Isaac José Woldenberg Karakowski (born 8 September 1952) is a Mexican political scientist and sociologist who served as the first president of the Federal Electoral Institute (IFE) and currently works as director of Nexos magazine.

==Early life==
Woldenberg was born in Monterrey into a Jewish family that had immigrated from Eastern Europe. His father, originally from Poland, arrived in Veracruz at the age of two and lived a few years in San Luis Potosí, while his mother was born in the northern state of Chihuahua into a family originally from Lithuania.

He graduated from the National Autonomous University of Mexico (UNAM) with a bachelor's degree in Sociology (1975), a master's degree in Latin American Studies (1987) and began a doctorate in Political Science (1993-1995), but didn't complete it.
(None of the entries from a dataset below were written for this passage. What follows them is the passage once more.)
/-- The start octets of a unit on a channel, with `sfd` in octet 8 (R87, R196). -/
def State.startWith (s : State) (ch sfd : Nat) : List Octet :=
  if s.quartered ch then
    let d := ch % 4 * 4 + s.regN (.quarterSeqTx ch) % 4
    [0x55, 0x55, 0x55] ++ toMsb 1 (0xD0 + d) ++ toMsb 1 (0x50 + checkNibble d) ++ [0x55, 0x55] ++ toMsb 1 sfd
  else List.replicate 7 0x55 ++ toMsb 1 sfd

/-- The start octets of a frame on a channel (R196): `pre` for a preemptable frame on an ACTIVE merge sublayer. -/
def State.startOctets (s : State) (ch : Nat) (pre : Bool) : List Octet :=
  s.startWith ch (if pre then smdStart (s.regN (.fcntTx ch 0)) else 0xD5)

/-- A fabric header (Table 13.1) with its HCRC. -/
def fabHeader (type dst src ep cls level hop ref flags gen hash : Nat) : List Octet :=
  let l := toMsb 1 (0x10 + type) ++ toMsb 1 dst ++ toMsb 1 src ++ toMsb 1 ep ++ toMsb 1 (cls * 32 + level * 8) ++ toMsb 1 hop
    ++ toMsb 1 ref ++ toMsb 1 flags ++ toMsb 2 gen ++ toMsb 1 hash
  l ++ toMsb 1 (crc crc8 l)

/-- A fabric header with fields replaced and HCRC recomputed. -/
def reHeader (h : List Octet) (type hop level ref : Nat) : List Octet :=
  let l := patch (patch (patch (patch (h.take 11) 0 (toMsb 1 (0x10 + type))) 5 (toMsb 1 hop)) 4
    (toMsb 1 (octet h 4 / 32 * 32 + level * 8 + octet h 4 % 8))) 6 (toMsb 1 ref)
  l ++ toMsb 1 (crc crc8 l)

/-- The fabric header of a copy on a fabric link (R297, R300); `type` and `ref` of R160. A transit CONTROL frame stays one. A frame that
the device generated for the link carries its own, with the level of class 7. -/
def State.headerOf (s : State) (f : Frame) (c : Copy) (type ref : Nat) : List Octet :=
  let level := epLevel (s.epCfg c.ep) c.cls
  let own := s.rd 0x00D 0x5002 0
  match f.decision with
  | some d =>
    if d.decider = .transit then
      reHeader (f.octets.take 12) (if type = 0 ∧ fabType f.octets = 2 then 2 else type) (fabHop f.octets - 1) level ref
    else
      fabHeader type (c.dst.getD (s.fabricDst c.ep)) own f.ing c.cls level (s.rd 0x00D 0x1003 0) ref (c.mirror.toNat * 128 + c.marked.toNat * 64)
        (s.rd 0x00D 0x5005 0) (field d.hsym 24 8)
  | none =>
    if f.onFabric then reHeader (f.octets.take 12) (fabType f.octets) (fabHop f.octets) level 0
    else fabHeader 0 (c.dst.getD (s.fabricDst c.ep)) own 0x7F c.cls level (s.rd 0x00D 0x1003 0) 0 0 (s.rd 0x00D 0x5005 0) 0

/-- Ones' complement sum of 16-bit words, folded. -/
def onesFold (n : Nat) : Nat :=
  let a := n % 65536 + n / 65536
  let b := a % 65536 + a / 65536
  b % 65536 + b / 65536

/-- The sum of a string taken as 16-bit words, most significant octet first, an odd last octet padded with 0. -/
def wordSum : List Octet → Nat
  | [] => 0
  | [a] => a.toNat * 256
  | a :: b :: t => a.toNat * 256 + b.toNat + wordSum t

/-- The Internet checksum of a string. -/
def inetSum (l : List Octet) : Nat := 65535 - onesFold (wordSum l)

/-- The IPv4 header checksum of a header is correct. -/
def ipv4Good (l : List Octet) : Bool := onesFold (wordSum l) = 65535

/-- The position of the PTP message in a frame's octets (R221), `none` where it is not PTP. -/
def ptpAt (f : Frame) (k : Key) : Option Nat :=
  let at? : Option Nat :=
    if k.etype = 0x88F7 then some (k.l3 - k.l2)
    else if k.isUdp && k.dport = 319 then k.l4.map (fun p => p - k.l2 + 8) else none
  match at? with
  | some p => if k.l2 + p + 34 ≤ 128 ∧ p + 34 ≤ f.inner.length ∧ octet f.inner (p + 1) % 16 = 2 then some p else none
  | none => none

/-- The UDP checksum after octets of the segment have changed, in the manner of RFC 1624: the patch of it (R221). -/
def udpFix (f : Frame) (k : Key) (old new : List Octet) : List (Nat × List Octet) :=
  match k.l4 with
  | some p =>
    if k.isUdp then
      let q := p - k.l2 + 6
      let c := be16 f.inner q
      if c = 0 then []
      else
        let n := 65535 - onesFold (65535 - c + (65535 - onesFold (wordSum old)) + wordSum new)
        [(q, toMsb 2 (if n = 0 then 65535 else n))]
    else []
  | none => []

/-- The patches of a change of correctionField by `d` units of 2^−16 ns (R221). -/
def correction (f : Frame) (k : Key) (p : Nat) (d : Int) : List (Nat × List Octet) :=
  let old := (f.inner.drop (p + 8)).take 8
  let new := toMsb 8 (unsigned 64 ((ofMsb old : Int) + d))
  (p + 8, new) :: udpFix f k old new

/-- The patches of ORIGIN on a Sync message (R221); `t` is in 1/16 ns. -/
def originPatch (f : Frame) (k : Key) (p t : Nat) : List (Nat × List Octet) :=
  let old := (f.inner.drop (p + 8)).take 8 ++ (f.inner.drop (p + 34)).take 10
  let corr := toMsb 8 ((ofMsb (old.take 8) + t % 16 * 4096) % 2 ^ 64)
  let ns := t / 16
  let orig := toMsb 6 (ns / 1000000000) ++ toMsb 4 (ns % 1000000000)
  [(p + 8, corr), (p + 34, orig)] ++ udpFix f k old (corr ++ orig)

/-- 2^−38 ns in 1/16 ns. -/
def sixteenth : Nat := 2 ^ 34

/-- The instant of a crossing `ago` sixteenths of a nanosecond away, with the elapsed count then (R284, R285): receive instants lie in
the past, reduced by `rx_delay`; transmit instants ahead, increased by `tx_delay`. The elapsed count is held from an origin of its
own. -/
def State.instant (s : State) (d : Int) : Nat × Nat :=
  ((((s.time / sixteenth : Nat) : Int) + d) % ((timeWrap / sixteenth : Nat) : Int) |>.toNat,
   ((s.elapsed / sixteenth : Nat) + 2 ^ 40 + d : Int).toNat)

def State.rxInstant (s : State) (ch crossing : Nat) : Nat × Nat :=
  s.instant (-((crossing + s.rd (lnUnit (laneOf ch)) 0x1010 0 : Nat) : Int))
def State.txInstant (s : State) (ch crossing : Nat) : Nat × Nat :=
  s.instant ((crossing + s.rd (lnUnit (laneOf ch)) 0x1011 0 : Nat) : Int)

/-- A copy is timestamped (R219): its deciding action's TSTAMP is 0b01 or 0b10, or its descriptor asks. -/
def stamped (f : Frame) : Bool :=
  (match f.decision with | some d => actTstamp d.action = 1 || actTstamp d.action = 2 | none => false)
    || (match f.desc with | some t => t.word1.testBit 40 | none => false)

/-- One-step correction (R221): the patches, and whether the copy is counted in `tx_onestep_skipped`. -/
def oneStep (f : Frame) (tx : Nat × Nat) : List (Nat × List Octet) × Bool :=
  let want2 : Bool := match f.decision with | some d => actTstamp d.action = 2 | none => false
  let wantO : Bool := match f.desc with | some t => t.word1.testBit 39 | none => false
  match f.key with
  | none => ([], want2 || wantO)
  | some k =>
    match ptpAt f k with
    | none => ([], want2 || wantO)
    | some p =>
      if wantO then (if octet f.inner p % 16 = 0 then originPatch f k p tx.1 else [], false)
      else if want2 then
        match f.rxTime with
        | some rx => (correction f k p (((tx.2 : Int) - rx.2) * 4096), false)
        | none => ([], true)
      else ([], false)

/-- A send-cache slot of a channel (R159); a slot with no header octets is not valid and keeps its generation. -/
def State.foldSlot (s : State) (ch slot : Nat) (send : Bool) : Option FoldSlot :=
  s.folds.find? (fun f => f.ch = ch && f.slot = slot && f.send = send)

def State.setFoldSlot (s : State) (f : FoldSlot) : State :=
  { s with folds := f :: s.folds.filter (fun g => !(g.ch = f.ch && g.slot = f.slot && g.send = f.send)) }

/-- The frame that a FOLD_DATA frame unfolds to (R163): the header octets of the slot with the variable octets and the checksum written,
then the rest. `body` begins after the fabric header and has no FCS. -/
def unfold (sl : FoldSlot) (body : List Octet) : List Octet :=
  let h := patch (patch sl.header sl.pos0 ((body.drop 2).take 2)) sl.pos1 ((body.drop 4).take 2)
  let h1 := if sl.v4csum then
      let z := patch h (sl.v4off + 10) [0, 0]
      patch h (sl.v4off + 10) (toMsb 2 (inetSum ((z.drop sl.v4off).take (octet h sl.v4off % 16 * 4))))
    else h
  h1 ++ body.drop 6

/-- What a foldable frame would install (R160): HL, POS0, POS1, V4CSUM, V4OFF; `none` where it is not foldable. Positions are those
of the frame's octets. -/
def foldShape (f : Frame) (k : Key) : Option (Nat × Nat × Nat × Bool × Nat) :=
  match k.l4 with
  | none => none
  | some p =>
    let hl := p - k.l2 + 4
    let v4 : Bool := k.ktype = 1
    let l3 := k.l3 - k.l2
    if (k.isTcp || k.isUdp) && (v4 || k.ktype = 2) && !k.frag && hl ≤ 64 && 64 ≤ 12 + 6 + (f.inner.length - 4 - hl) + 4
      && (!v4 || ipv4Good ((f.inner.drop l3).take (octet f.inner l3 % 16 * 4))) then
      some (if v4 then (hl, l3 + 2, l3 + 4, true, l3) else (hl, l3 + 4, l3 + 2, false, 0))
    else none

/-- The slot's octets equal the frame's first HL octets outside the variable positions (R160). -/
def foldMatch (sl : FoldSlot) (l : List Octet) (hl pos0 pos1 : Nat) (v4 : Bool) (v4off : Nat) : Bool :=
  let free (i : Nat) : Bool :=
    i = pos0 || i = pos0 + 1 || i = pos1 || i = pos1 + 1 || (v4 && (i = v4off + 10 || i = v4off + 11))
  sl.header.length = hl && sl.pos0 = pos0 && sl.pos1 = pos1 && sl.v4csum = v4 && sl.v4off = v4off
    && (List.range hl).all (fun i => free i || octet sl.header i = octet l i)
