-- ==== Sys2Proof/Machine/Pause.lean ====
section
/-! DEFINITION. Pause and PFC: the messages the device generates (R113 to R118), the frames it obeys and the holds they set (R213 to
R216), the watchdog (R217, R218). -/
namespace Sys2Proof.Machine

/-- The value of a hold set (R215): a hold begins when its counter leaves 0, and its length then counts from 0 (R217). -/
def State.setHold (s : State) (ch hold n : Nat) : State :=
  let s1 := if s.holdOf ch hold = 0 then s.setReg (.holdLen ch hold) 0 else s
  { s1 with holds := s1.holds.set (ch, hold) n 0 }

/-- A hold ends: transmission may go on (R215, R216). -/
def State.endHold (s : State) (ch hold : Nat) : State := (s.setHold ch hold 0).resume ch

/-- Every hold of a channel ends (R215, R217). -/
def State.endHolds (s : State) (ch : Nat) : State :=
  State.resume { s with holds := s.holds.filter (fun h => h.1.1 ≠ ch) } ch

/-- A frame obeyed with time `t` acts on a hold counter (R215): the classes it holds are withdrawn (R176). -/
def State.obey (s : State) (ch hold t : Nat) : State :=
  if t ≠ 0 then
    (s.setHold ch hold (pauseTicks t (s.speed ch) + 1)).withdraw ch (fun c => hold = 0 || c.cls + 1 = hold)
  else if s.holdOf ch hold ≠ 0 then (s.endHold ch hold).bump (chUnit ch) 0x8032 0 1
  else s.bump (chUnit ch) 0x8033 0 1

/-- A pause or PFC frame is well formed (R214). `l` runs from the destination address to the FCS. -/
def State.wellFormedPause (s : State) (ch : Nat) (l : List Octet) : Bool :=
  let da := beN l 0 6
  let own := s.rd (chUnit ch) 0x1002 0
  be16 l 12 = 0x8808 && l.length = 64 && (da = 0x0180C2000001 || (own ≠ 0 && da = own))

/-- The common part of R213, R214 and R218: `form` is the value of `tx_obey` under which `act` applies. -/
def State.pauseFrame (s : State) (ch : Nat) (l : List Octet) (form : Nat) (act : State → State) : State :=
  let u := chUnit ch
  if s.rd u 0x5032 0 = 1 ∧ s.build.hasWatchdog then s.bump u 0x8044 0 1
  else if !s.wellFormedPause ch l then s.bump u 0x8034 0 1
  else if s.rd u 0x1030 0 = form then act s
  else s.bump u 0x8035 0 1

/-- PAUSE_RX (R215): a received pause frame. -/
def execPauseRx (ch : Nat) (frame : List Octet) (s : State) : Host.Outcome State Fault Refusal :=
  if s.mainUp ∧ s.isChannel ch then
    .next (s.pauseFrame ch frame 1 (fun s =>
      let t := be16 frame 16
      let s1 := s.obey ch 0 t
      if t = 0 then s1 else s1.bump (chUnit ch) 0x8030 0 1))
  else .next s

/-- A PFC frame's effect on the eight class counters (R215). -/
def State.obeyPfc (s : State) (ch : Nat) (l : List Octet) : State :=
  let named := [0, 1, 2, 3, 4, 5, 6, 7].filter (fun p => (octet l 17).testBit p)
  let s1 := named.foldl (fun s p => s.obey ch (p + 1) (be16 l (18 + 2 * p))) s
  if named.any (fun p => be16 l (18 + 2 * p) ≠ 0) then s1.bump (chUnit ch) 0x8031 0 1 else s1

/-- PFC_RX (R215): a received PFC frame. -/
def execPfcRx (ch : Nat) (frame : List Octet) (s : State) : Host.Outcome State Fault Refusal :=
  if s.mainUp ∧ s.isChannel ch then .next (s.pauseFrame ch frame 2 (fun s => s.obeyPfc ch frame)) else .next s

/-- MAC_CONTROL_OTHER (R101): a MAC control frame with another opcode is discarded and counted. -/
def execMacControlOther (ch : Nat) (_frame : List Octet) (s : State) : Host.Outcome State Fault Refusal :=
  if s.mainUp ∧ s.isChannel ch then .next (s.bump (chUnit ch) 0x8016 0 1) else .next s

/-- PAUSE_HOLD_END (R215): a hold counter reaches 0. -/
def execPauseHoldEnd (ch hold : Nat) (s : State) : Host.Outcome State Fault Refusal :=
  if s.mainUp ∧ 0 < s.holdOf ch hold then .next (s.endHold ch hold) else .next s

/-- The length of a hold in ticks at the moment of a break: at least the limit (R217). -/
def State.breakLen (s : State) (ch hold : Nat) : Nat := max (s.regN (.holdLen ch hold)) (s.rd (chUnit ch) 0x1035 0 * 6250)

/-- The longest of a channel's holds in force, the lowest on a tie; hold 0 is the channel-wide one (R217). -/
def State.longestHold (s : State) (ch : Nat) : Nat :=
  let act := [1, 2, 3, 4, 5, 6, 7, 8, 0].filter (fun h => 0 < s.holdOf ch h)
  let top := (act.map (fun h => s.regN (.holdLen ch h))).foldl max 0
  (act.find? (fun h => s.regN (.holdLen ch h) = top)).getD 0

/-- The watchdog breaks the holds of a channel (R217). -/
def State.wdBreak (s : State) (ch : Nat) : State :=
  let u := chUnit ch
  let h := s.longestHold ch
  let s1 := ((s.bump u 0x8043 0 1).latch u 19).raise (causePauseWd ch)
  let s2 := s1.record 0x0402 u [(1, ch), (1, if h = 0 then 0xFF else h - 1), (4, s.breakLen ch h)]
  ((s2.wr u 0x5032 0 1).startTimer (.holdoff ch) (s.rd u 0x1036 0 * 6250)).endHolds ch

/-- The watchdog may break the channel: a hold is in force and the limit is not 0. -/
def State.wdArmed (s : State) (ch : Nat) : Bool :=
  s.build.hasWatchdog && s.isChannel ch && s.rd (chUnit ch) 0x1035 0 ≠ 0
    && [0, 1, 2, 3, 4, 5, 6, 7, 8].any (fun h => 0 < s.holdOf ch h)

/-- PAUSE_WD_BREAK (R217): a hold has lasted `pause_wd_limit`. -/
def execPauseWdBreak (ch : Nat) (s : State) : Host.Outcome State Fault Refusal :=
  if s.mainUp ∧ s.wdArmed ch then .next (s.wdBreak ch) else .next s

/-- HOLDOFF ends (R218). -/
def State.holdoffOver (s : State) (ch : Nat) : State := (s.stopTimer (.holdoff ch)).wr (chUnit ch) 0x5032 0 0

/-- HOLDOFF_END (R218). -/
def execHoldoffEnd (ch : Nat) (s : State) : Host.Outcome State Fault Refusal :=
  if s.mainUp ∧ s.build.hasWatchdog ∧ s.rd (chUnit ch) 0x5032 0 = 1 then .next (s.wake.holdoffOver ch) else .next s

/-- The refresh of an account in XOFF (R116, R117). -/
def State.refresh (s : State) (ch k : Nat) : State :=
  let s1 := s.stopTimer (.refresh ch k)
  if s.inXoff ch k ∧ s.chUp ch then ((s1.setReg (.pauseDue ch k) 1).queuePause ch).armRefresh ch k else s1

/-- PAUSE_REFRESH_EXPIRE (R117). -/
def execPauseRefreshExpire (ch acct : Nat) (s : State) : Host.Outcome State Fault Refusal :=
  if s.mainUp ∧ (s.timer (.refresh ch acct)).isSome then .next (s.wake.refresh ch acct) else .next s

/-- A pause of the partner has run out (R116). -/
def State.activeOver (s : State) (ch k : Nat) : State :=
  (s.stopTimer (.pauseActive ch k)).wr (chUnit ch) 0x5013 0 (setBit (s.rd (chUnit ch) 0x5013 0) (accountBit k) false)

/-- PAUSE_ACTIVE_EXPIRE (R116): D ticks have passed since the last message with a time began. -/
def execPauseActiveExpire (ch acct : Nat) (s : State) : Host.Outcome State Fault Refusal :=
  if s.mainUp ∧ s.isChannel ch ∧ s.pauseActive ch acct then .next (s.wake.activeOver ch acct) else .next s

/-- A generated MAC control frame without its FCS (Table 4.4): `msgs` are the accounts with their times. -/
def State.macControlFrame (s : State) (ch : Nat) (pfc : Bool) (msgs : List (Nat × Nat)) : List Octet :=
  let time (p : Nat) : Nat := match msgs.find? (fun m => m.1 = p + 1) with | some m => m.2 | none => 0
  let vec := (msgs.map (fun m => 2 ^ (m.1 - 1))).sum
  toMsb 6 0x0180C2000001 ++ toMsb 6 (s.rd (chUnit ch) 0x1002 0) ++ toMsb 2 0x8808
    ++ (if pfc then
          toMsb 2 0x0101 ++ toMsb 2 vec ++ [0, 1, 2, 3, 4, 5, 6, 7].flatMap (fun p => toMsb 2 (time p)) ++ List.replicate 26 0
        else toMsb 2 0x0001 ++ toMsb 2 (match msgs with | m :: _ => m.2 | [] => 0) ++ List.replicate 42 0)

/-- The messages an account owes when its frame starts (R116). -/
def State.messages (s : State) (ch : Nat) : List (Nat × Nat) :=
  (s.flowAccounts ch).filterMap (fun k =>
    if !s.messageDue ch k then none
    else if s.inXoff ch k then some (k, s.rd (chUnit ch) 0x1012 0)
    else if s.pauseActive ch k then some (k, 0)
    else none)

/-- A message has been sent (R116): `pause_active`, its timer and the counts of Table 4.7. -/
def State.messageSent (s : State) (ch : Nat) (m : Nat × Nat) : State :=
  let u := chUnit ch
  let s1 := s.setReg (.pauseDue ch m.1) 0
  if m.2 = 0 then (s1.activeOver ch m.1).bump u 0x801C m.1 1
  else
    ((s1.wr u 0x5013 0 (setBit (s1.rd u 0x5013 0) (accountBit m.1) true)).startTimer (.pauseActive ch m.1) (s.pauseD ch + 1)).bump
      u 0x801B m.1 1

/-- A generated frame of `l` octets without FCS leaves a channel: its start octets, on a fabric link a link-local header (log entry
12), its end, its counts (R118, R376). -/
def State.sendGenerated (s : State) (ch : Nat) (header : List Octet) (l : List Octet) (ty : Nat) : State :=
  let wire := (if s.fabricRole ch then header else []) ++ l
  let s1 := { s.beginQuarter ch (wire.length + 4) with
    txOut := s.txOut.set ch (s.startOctets ch false ++ wire ++ fcsOctets wire) [] }
  ((s1.statFrame (csUnit ch) 0x8010 (wire.length + 4) ty false).stat (csUnit ch) 0x8018 0 1).lit (laneOf ch)

/-- The fabric header of a pause or PFC frame on a fabric link: link-local, level 2 (R206). -/
def State.macControlHeader (s : State) : List Octet := fabHeader 0 0 (s.rd 0x00D 0x5002 0) 0x7F 7 2 1 0 0 (s.rd 0x00D 0x5005 0) 0

/-- The wire is free for a generated frame: a preemptable frame in progress is cut for it (R118, R161). A lane with role FABRIC sends idle only
while the fabric is not enabled (R294). -/
def State.clearFor (s : State) (ch : Nat) : Option State :=
  let level := if s.fabricRole ch then 2 else 1
  if !s.chUp ch || s.quiet ch level || (s.fabricRole ch && s.rd 0x00D 0x1000 0 = 0) then none
  else
    let s1 := s.cutFor ch level
    if s1.wireFree ch then some s1 else none

/-- The generated frame `g` leaves the queue. -/
def State.genDone (s : State) (g : GenFrame) : State := { s with genQ := s.genQ.erase g }

/-- The pause or PFC frame that waits for a channel starts (R116, R118): the messages of a mode left first (R115). A frame left with no
message is not sent. -/
def State.startPause (s : State) (ch : Nat) : State :=
  match s.genQ.find? (fun g => match g with | .pauseEnd c _ _ => c = ch | .pause c => c = ch | _ => false) with
  | some (.pauseEnd _ pfc accts) =>
    match s.clearFor ch with
    | none => s
    | some s1 =>
      let msgs := accts.map (fun k => (k, 0))
      let s2 := (s1.genDone (.pauseEnd ch pfc accts)).sendGenerated ch s.macControlHeader (s1.macControlFrame ch pfc msgs) 1
      (msgs.foldl (fun s m => s.messageSent ch m) s2).resume ch
  | some _ =>
    let msgs := s.messages ch
    let s0 := (s.flowAccounts ch).foldl
      (fun s k => if msgs.any (fun m => m.1 = k) then s else s.setReg (.pauseDue ch k) 0) (s.genDone (.pause ch))
    if msgs = [] then s0.resume ch
    else
      match s.clearFor ch with
      | none => s
      | some s1 =>
        let s2 := (s1.genDone (.pause ch)).sendGenerated ch s.macControlHeader
          (s1.macControlFrame ch (s.rd (chUnit ch) 0x1010 0 = 2) msgs) 1
        (msgs.foldl (fun s m => s.messageSent ch m) s2).resume ch
  | none => s

/-- PAUSE_GEN_START (R118): a generated pause or PFC frame starts on a channel. -/
def execPauseGenStart (ch : Nat) (s : State) : Host.Outcome State Fault Refusal :=
  if s.mainUp ∧ s.running ∧ !s.asked 5 ∧ s.isChannel ch then .next (s.startPause ch) else .next s

/-- What leaving UP does to a channel's flow control (R118, R215). -/
def State.pauseDown (s : State) (ch : Nat) : State :=
  let s1 := (List.range 9).foldl (fun s k => s.stopTimer (.refresh ch k)) s
  State.endHolds { s1 with genQ := s1.genQ.filter (fun g => !genFor ch g) } ch

/-- What entering UP does: every account in XOFF sends its message (R118). -/
def State.pauseUp (s : State) (ch : Nat) : State :=
  (s.flowAccounts ch).foldl (fun s k =>
    if s.inXoff ch k then ((s.setReg (.pauseDue ch k) 1).queuePause ch).armRefresh ch k
    else if s.messageDue ch k then s.queuePause ch else s) s

/-- A committed change of `pause_mode` (R115): what the old mode owes goes first, then the new mode's accounts by their occupancy. -/
def State.pauseModeChange (s : State) (ch old : Nat) : State :=
  let u := chUnit ch
  let act := (List.range 9).filter (fun k => s.pauseActive ch k)
  let s1 := (List.range 9).foldl (fun s k => (s.stopTimer (.refresh ch k)).setReg (.pauseDue ch k) 0) (s.wr u 0x5012 0 0)
  let s2 := if act = [] ∨ !s.chUp ch then s1 else { s1 with genQ := .pauseEnd ch (old = 2) act :: s1.genQ }
  (List.range 9).foldl (fun s k => s.checkXoff ch k) s2

/-- A committed change of quota, headroom or marks acts on the occupancy as it stands; an account that has lost its headroom leaves
XOFF (R113, R115). -/
def State.marksChange (s : State) (ch : Nat) : State :=
  (List.range 9).foldl (fun s k =>
    if s.inXoff ch k && !s.hasHeadroom ch k then
      let s1 := (s.wr (chUnit ch) 0x5012 0 (setBit (s.rd (chUnit ch) 0x5012 0) (accountBit k) false)).stopTimer (.refresh ch k)
      if s.pauseActive ch k then (s1.setReg (.pauseDue ch k) 1).queuePause ch else s1.setReg (.pauseDue ch k) 0
    else s.checkXoff ch k) s

end Sys2Proof.Machine
end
During his college years he also studied film-making at the Centro Universitario de Estudios Cinematográficos (1972-1975), but dropped out after three years.

==Career==
He was drawn into politics in his twenties, spending five days in jail for his involvement in a university strike and becoming a founding member of the Unified Socialist Party of Mexico (PSUM, 1987), the Mexican Socialist Party (PMS, 1987) and the Party of the Democratic Revolution (PRD, 1989) which he left in April 1991.

He has worked as a Political Science professor at the National Autonomous University and has authored several books, including Antecedentes del sindicalismo (1981), Memoria de la izquierda (1998) and La construcción de la democracia (2002).

==Personal life==
He was previously married to Julia Carabias, who served as Secretary of the Environment in the cabinet of Ernesto Zedillo, with whom he had a daughter.